Now that responsibility for the A12 has passed to Suffolk County Council, a proposal for a single carriageway, £18.4m bypass looks set to be included in its next local transport plan.

Suffolk Coastal MP John Gummer - who has championed the case for the by-pass - met with highways officials in Ipswich yesterday to discuss scheme.

Speaking afterwards, he said: “They have given me real hope that this long-overdue improvement could be given priority. The villages have suffered long enough from traffic thundering through them.

“But a bypass will have a major effect on investment potential in both Leiston and Lowestoft, which are suffering because the road link south is slow and dangerous.”

Judith Spatchett, chairman of Farnham Parish Council, said she was encouraged by the signals coming from Mr Gummer and the county council. “We have made meetings with county representatives and it seems they believe that we need the bypass. The amount of heavy traffic is increasing all the time,” she added.

“While we were grateful when the speed limit was reduced to 30mph through Farnham, that has created an additional problem because congestion is now building up in the village.”

The section of the A12 from Bucklesham, east of Ipswich, to Lowestoft was de-trunked by the Government two years' ago.

That meant responsibility for improvements and safety measures passed from Whitehall to Suffolk County Council.

However, the county council still needs ministerial sanction to carry out major road projects, which are funded through grants once its local transport plan has been approved.
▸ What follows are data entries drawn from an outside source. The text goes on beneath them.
-- ==== Sys2Proof/Machine/Step.lean ====
section
/-!
DEFINITION. One step of the block: the command at the front of the queue is taken and run.
-/

namespace Sys2Proof.Machine

open Sys2Proof

/-- Take the command at the front of the queue and run it with the queue's rest; with no command waiting the
block idles (DESIGN CHOICE, log 2). -/
def step (s : State) : Host.Outcome State Fault Refusal :=
  match s.pending with
  | [] => .next s
  | c :: rest => exec c { s with pending := rest }

/-- The state with the command a word spells put at the front of the queue. -/
def State.withFetchWord (s : State) (nbits w : Nat) : State :=
  match decodeTableWord nbits w with
  | some c => { s with pending := c :: s.pending }
  | none => s

end Sys2Proof.Machine
end

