-- ==== Sys2Proof/Certificates/Slice0/Obligations.lean ====
section
/-!
DEFINITION. The statements about the model that the provers are asked for, one definition each.
-/

open Sys2Proof Sys2Proof.Machine

/-- A step runs the command at the front of the queue; on an empty queue it idles (log 2). For every command c and
state s whose queue holds c at its front, step of s is exec of c on s with the rest of the queue. The model
idles on an empty queue: step of s is next s. This is the model's choice (DESIGN CHOICE, log 2); the spec has no
tick of its own. (from 00_scope.md, 95_what_each_step_holds.md) -/
def Obligations.FrontCommandRuns : Prop :=
  (∀ (c : Instr) (rest : List Instr) (s : State), s.pending = c :: rest →
    step s = exec c { s with pending := rest }) ∧
  (∀ s : State, s.pending = [] → step s = .next s)

/-- No command ends a run. Every command of the table in every state answers a next state: the part answers a
request it does not carry out with a status, a log entry or no effect, never by stopping. (from 00_scope.md,
17_faults_violations_and_recovery.md) -/
def Obligations.EveryCommandAnswersNext : Prop :=
  ∀ (c : Instr) (s : State), ∃ t, exec c s = .next t

/-- The state after a plain power-up, with its memory in canonical form. After reset TB_COUNT is 0, no take is open,
TAKE_NUMBER is 0, TAKE_CONTROL is STOP, no reel is staged, being activated or active, the destination tables are
empty, every port is dark and the fabric is not enabled, HBM reads as zero, no logical tile exists, no command
waits, RESET_COUNT is 1 and LAST_CAUSES names power-on. State.reset's HBM meets the canonical form that every step
keeps. (from 01_takes_slates_and_line_position.md, 09_expert_routing_and_skipping.md,
10_memory_networks_and_arbiters.md, 11_optical_fabric.md, 15_reset_power_and_self_test.md) -/
def Obligations.ResetState : Prop :=
  (State.reset.time.tb = 0 ∧ State.reset.obj Obj.takeState = 0 ∧ State.reset.obj Obj.lineTakeNumber = 0 ∧
    State.reset.obj Obj.takeControl = 0 ∧ State.reset.reels.active = none ∧ State.reset.reels.staged = none ∧
    State.reset.reels.activating = none ∧ State.reset.route.staged = [] ∧ State.reset.route.inForce = [] ∧
    (∀ k, (State.reset.port k).state = portDark) ∧ State.reset.fabric.enabled = false ∧ (∀ a, State.reset.hbmRaw a = 0) ∧
    State.reset.tiles = [] ∧ State.reset.pending = [] ∧ State.reset.rst.resetCount = 1 ∧ State.reset.rst.lastCauses = 1) ∧
  (Memory.wf State.reset.mem.hbm = true)

/-- No command touches the queue of waiting commands, which is the model's own (log 2). The queue is no state of the
spec: it is the model's choice of how commands come (DESIGN CHOICE, log 2). For every command c and states s and t,
    if exec c s answers
next t then t holds the same waiting commands as s: only step takes from the queue, and no command puts one into
it. (from 00_scope.md) -/
def Obligations.QueueBelongsToStep : Prop :=
  ∀ (c : Instr) (s t : State), exec c s = .next t → t.pending = s.pending

/-- No step changes what manufacture fixed, and fuses are only blown. In every step from every state the variant,
the silicon revision, the serial number, the factory region, the SII image, the device secret, the key digests,
the debug fuses and the trip thresholds stay as they are; SVN_FLOOR never falls and no revoked key set is ever
restored (R324, R394, R401). Only JOURNAL_RESTORE can blow a fuse. (from
13_object_dictionary_and_retained_state.md, 16_security_and_boot.md) -/
def Obligations.ManufactureIsFixed : Prop :=
  ∀ (s t : State), step s = .next t →
    (t.part.variant = s.part.variant ∧ t.part.siliconRev = s.part.siliconRev ∧ t.part.serial = s.part.serial ∧
      t.part.hardwareVersion = s.part.hardwareVersion ∧ t.part.factoryCrcOk = s.part.factoryCrcOk ∧
      t.part.factoryDate = s.part.factoryDate ∧ t.part.factoryCal = s.part.factoryCal ∧
      t.part.factoryBist = s.part.factoryBist ∧ t.part.sii = s.part.sii ∧
      t.part.factoryDigest = s.part.factoryDigest ∧ t.part.endorsement = s.part.endorsement ∧
      t.part.deviceSecret = s.part.deviceSecret ∧ t.part.keyDigests = s.part.keyDigests ∧
      t.part.debugDigest = s.part.debugDigest ∧ t.part.debugDisable = s.part.debugDisable ∧
      t.part.locked = s.part.locked ∧ t.part.tripThreshold = s.part.tripThreshold ∧
      t.part.tripRelease = s.part.tripRelease) ∧
    s.part.svnFloor ≤ t.part.svnFloor ∧ s.part.keyRevoked &&& t.part.keyRevoked = s.part.keyRevoked ∧
    ((∀ dt, s.pending.head? ≠ some (.journalRestore dt)) → t.part = s.part)

/-- Every step keeps HBM in its canonical form. If the memory of s is listed in strictly rising addresses with no
entry equal to the zero that an unlisted byte reads, then so is the memory of every state that a step of s
answers. (from 10_memory_networks_and_arbiters.md, 15_reset_power_and_self_test.md) -/
def Obligations.HbmStaysCanonical : Prop :=
  ∀ (s t : State), Memory.wf s.mem.hbm = true → step s = .next t → Memory.wf t.mem.hbm = true

/-- ADV pulses: accepted ones update P and the count since the anchor, others count and change nothing. An ADV pulse
that stays high for 64 counts or more, comes after the journal restore and at least ADV_MIN_PERIOD_US after the
last accepted one is accepted, unless R35 has applied it ahead of a slate of the same timestamp: ADV_ACCEPTED
rises by one; at each pulse after the first P becomes P + (p − P) / 2^k with the quotient truncated towards zero;
the pulse becomes the last accepted one; with the pin source and a take open the pulses since the anchor rise by
one, saturating at 0xFFFF_FFFF; nothing else of the timebase changes. The governor then evaluates its forecast (R47),
from the state u in which the pulse is counted and the cues due have fired: with a take open SHED_LEVEL becomes the
smallest level from the larger of the present level and SHED_FLOOR up to SHED_CEILING whose forecast does not pass
the deadline, and the margin is what remains; where none qualifies it becomes SHED_CEILING, and never falls, the
take has a forecast miss, and event 0x067 is logged; with no take open the level stays. A pulse shorter than 64 counts,
    and one that
R35 has applied already, has no further effect. Before the journal restore, out of reset, a pulse counts once in
IGNORED_PULSES. After it, a pulse less than ADV_MIN_PERIOD_US after the last accepted one counts once in
ADV_STORM_COUNT. In these cases P, the last accepted pulse, the pulses since the anchor, the takes, the tiles and
all memories stay as they are. (from 01_takes_slates_and_line_position.md) -/
def Obligations.AdvPulses : Prop :=
  (∀ (s : State) (dt w : Nat), 64 ≤ w → (s.advance dt).rst.restored = true →
    s.time.advApplied ≠ some (s.advance dt).advStamp →
    ((s.advance dt).time.advSeen = true →
      (s.advance dt).time.lastAdv + (s.advance dt).governs Obj.advMinPeriodUs * 3600 ≤ (s.advance dt).advStamp) →
    ∃ t, exec (.advPulse dt w) s = .next t ∧
      t.obj Obj.advAccepted = (s.obj Obj.advAccepted + 1) % 2 ^ 32 ∧
      t.time = { (s.advance dt).time with
        period :=
          if (s.advance dt).time.advSeen then
            (((s.advance dt).time.period : Int) +
              Int.tdiv ((((s.advance dt).advStamp - (s.advance dt).time.lastAdv : Nat) : Int) - (s.advance dt).time.period)
                (2 ^ (s.advance dt).governs Obj.advSmoothShift)).toNat
          else (s.advance dt).time.period
        advSeen := true
        lastAdv := (s.advance dt).advStamp
        silenceRaised := false
        advSinceAnchor :=
          if (s.advance dt).obj Obj.takeState ≠ 0 ∧ (s.advance dt).obj Obj.sourceInForce ≠ 1
          then min ((s.advance dt).time.advSinceAnchor + 1) (2 ^ 32 - 1) else (s.advance dt).time.advSinceAnchor } ∧
      ∀ (u : State) (low high : Nat),
        u = ({ (s.advance dt).incObj Obj.advAccepted with time := t.time } : State).fireDueAt (s.advance dt).advStamp →
        low = max (u.obj Obj.shedLevel) (u.governs Obj.shedFloor) → high = u.governs Obj.shedCeiling →
        (u.obj Obj.takeState = 0 → t.obj Obj.shedLevel = u.obj Obj.shedLevel) ∧
        (u.obj Obj.takeState ≠ 0 → ∀ level : Nat, low ≤ level → level ≤ high → (u.forecastAt level : Int) ≤ u.deadline →
          (∀ k, low ≤ k → k < level → u.deadline < (u.forecastAt k : Int)) →
          t.obj Obj.shedLevel = level ∧ t.take.margin = some (u.deadline - (u.forecastAt level : Int))) ∧
        (u.obj Obj.takeState ≠ 0 →
          (∀ level : Nat, low ≤ level → level ≤ high → u.deadline < (u.forecastAt level : Int)) →
          t.obj Obj.shedLevel = max (u.obj Obj.shedLevel) high ∧ t.take.forecastMiss = true ∧ Logged u t 0x067)) ∧
  (∀ (s : State) (dt w : Nat), ∃ t, exec (.advPulse dt w) s = .next t ∧
    (w < 64 → t = s.advance dt) ∧
    (64 ≤ w → (s.advance dt).rst.restored = true → s.time.advApplied = some (s.advance dt).advStamp →
      t = { s.advance dt with time := { (s.advance dt).time with advApplied := none } }) ∧
    (64 ≤ w → (s.advance dt).rst.restored = false → (s.advance dt).inReset = false →
      t.obj Obj.ignoredPulses = (s.obj Obj.ignoredPulses + 1) % 2 ^ 32 ∧
      t.obj Obj.advStormCount = s.obj Obj.advStormCount ∧ t.time = (s.advance dt).time ∧ t.take = s.take ∧
      t.tiles = s.tiles ∧ t.phys = s.phys ∧ t.mem = s.mem) ∧
    (64 ≤ w → (s.advance dt).rst.restored = true → s.time.advApplied ≠ some (s.advance dt).advStamp →
      (s.advance dt).time.advSeen = true →
      (s.advance dt).advStamp < (s.advance dt).time.lastAdv + (s.advance dt).governs Obj.advMinPeriodUs * 3600 →
      t.obj Obj.advStormCount = (s.obj Obj.advStormCount + 1) % 2 ^ 32 ∧
      t.obj Obj.advAccepted = s.obj Obj.advAccepted ∧ t.time = (s.advance dt).time ∧ t.take = s.take ∧
      t.tiles = s.tiles ∧ t.phys = s.phys ∧ t.mem = s.mem))
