@[simp] theorem State.losePlant_part (s : State) :
    (State.losePlant s).part = s.part := by
  unfold State.losePlant; simp only []; (repeat' split) <;> simp [*]

@[simp] theorem State.voidSlot_part (s : State) :
    (State.voidSlot s).part = s.part := by
  simp [State.voidSlot, *]

@[simp] theorem State.abandonFoe_part (s : State) :
    (State.abandonFoe s).part = s.part := by
  unfold State.abandonFoe; simp only []; (repeat' split) <;> simp [*]

@[simp] theorem State.leaveAl_part (s : State) :
    (State.leaveAl s).part = s.part := by
  unfold State.leaveAl; (repeat' split) <;> simp [*]

@[simp] theorem State.enterAl_part (s : State) (target : Nat) (code : Nat) :
    (State.enterAl s target code).part = s.part := by
  simp [State.enterAl, *]

@[simp] theorem State.refuseAl_part (s : State) (code : Nat) :
    (State.refuseAl s code).part = s.part := by
  simp [State.refuseAl, *]

@[simp] theorem State.requestAl_part (s : State) (from_ : Nat) (target : Nat) (check : Nat) (accept : State → State) (haccept : ∀ t, (accept t).part = t.part) :
    (State.requestAl s from_ target check accept).part = s.part := by
  unfold State.requestAl; simp only []; (repeat' split) <;> simp [*]

@[simp] theorem State.setCycle_part (s : State) (c : CycleCfg) :
    (State.setCycle s c).part = s.part := by
  rfl

@[simp] theorem State.startOp_part (s : State) :
    (State.startOp s).part = s.part := by
  simp [State.startOp, *]

@[simp] theorem State.noteMissed_part (s : State) :
    (State.noteMissed s).part = s.part := by
  simp [State.noteMissed, *]

@[simp] theorem State.refuseFoe_part (s : State) (code : Nat) :
    (State.refuseFoe s code).part = s.part := by
  simp [State.refuseFoe, *]

@[simp] theorem State.openFoe_part (s : State) :
    (State.openFoe s).part = s.part := by
  unfold State.openFoe; simp only []; (repeat' split) <;> simp [*]

@[simp] theorem State.programFoe_part (s : State) (off : Nat) (data : List Byte) (ok : Bool) :
    (State.programFoe s off data ok).part = s.part := by
  unfold State.programFoe; (repeat' split) <;> simp [*]

@[simp] theorem State.takeFoe_part (s : State) (n : Nat) (data : List Byte) (last : Bool) (ok : Bool) :
    (State.takeFoe s n data last ok).part = s.part := by
  unfold State.takeFoe; simp only []; (repeat' split) <;> simp [*]

@[simp] theorem State.foeTooLong_part (s : State) :
    (State.foeTooLong s).part = s.part := by
  simp [State.foeTooLong, *]

@[simp] theorem State.drainFoe_part (s : State) :
    (State.drainFoe s).part = s.part := by
  unfold State.drainFoe; simp only []; (repeat' split) <;> simp [*]

@[simp] theorem State.keepRecord_part (s : State) (key : Nat) (v : Nat) :
    (State.keepRecord s key v).part = s.part := by
  unfold State.keepRecord; simp only []; (repeat' split) <;> simp [*]

@[simp] theorem State.siiRead_part (s : State) (word : Nat) :
    (State.siiRead s word).part = s.part := by
  unfold State.siiRead; (repeat' split) <;> simp [*]

@[simp] theorem State.miiLinkUp_part (s : State) (port : Nat) :
    (State.miiLinkUp s port).part = s.part := by
  unfold State.miiLinkUp; (repeat' split) <;> simp [*]

@[simp] theorem State.trainLink_part (s : State) :
    (State.trainLink s).part = s.part := by
  unfold State.trainLink; (repeat' split) <;> simp [*]

@[simp] theorem State.releaseEcat_part (s : State) :
    (State.releaseEcat s).part = s.part := by
  unfold State.releaseEcat; (repeat' split) <;> simp [*]

@[simp] theorem State.recordFence_part (s : State) (b : Block) :
    (State.recordFence s b).part = s.part := by
  simp [State.recordFence, *]

@[simp] theorem State.isolateWait_part (s : State) (l : Nat) :
    (State.isolateWait s l).part = s.part := by
  unfold State.isolateWait; (repeat' split) <;> simp [*]

@[simp] theorem State.isolateHub_part (s : State) :
    (State.isolateHub s).part = s.part := by
  unfold State.isolateHub; simp only []; (repeat' split) <;> simp [*]

@[simp] theorem State.maskFence_part (s : State) (x1 : Block) :
    (State.maskFence s x1).part = s.part := by
  unfold State.maskFence; simp only []; (repeat' split) <;> simp [*]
The next five-year plan will run from 2006 to 2011 and Suffolk County Council is now considering which major projects to include.

Julian Swainson, its executive portfolio holder for environment and transport, said the need for the A12 bypass appeared compelling.

“Although no Government could support the complete dualling of the A12, the case for a bypass for the four villages is very strong indeed,” he added.

“We are consulting communities throughout Suffolk on around a dozen major schemes and the executive committee on September 7 will put them in priority order and decide which ones should be included in the next five-year road programme.

“Suffolk County Council is not a road-building authority - we investigate the alternatives because we are conscious of the effect on the environment.

“However, we are not against new bypasses if there are overwhelming factors, including safety, and from my own knowledge of these villages, there is no doubt an exceptionally strong case can be made.”

The most recent serious accident on the stretch of road being considered for a bypass was on June 6, when there was a head-on collision at Little Glemham involving two cars.

Two teenagers, including Mildenhall Fen Tigers speedway star James Brundle, suffered serious injuries in the accident.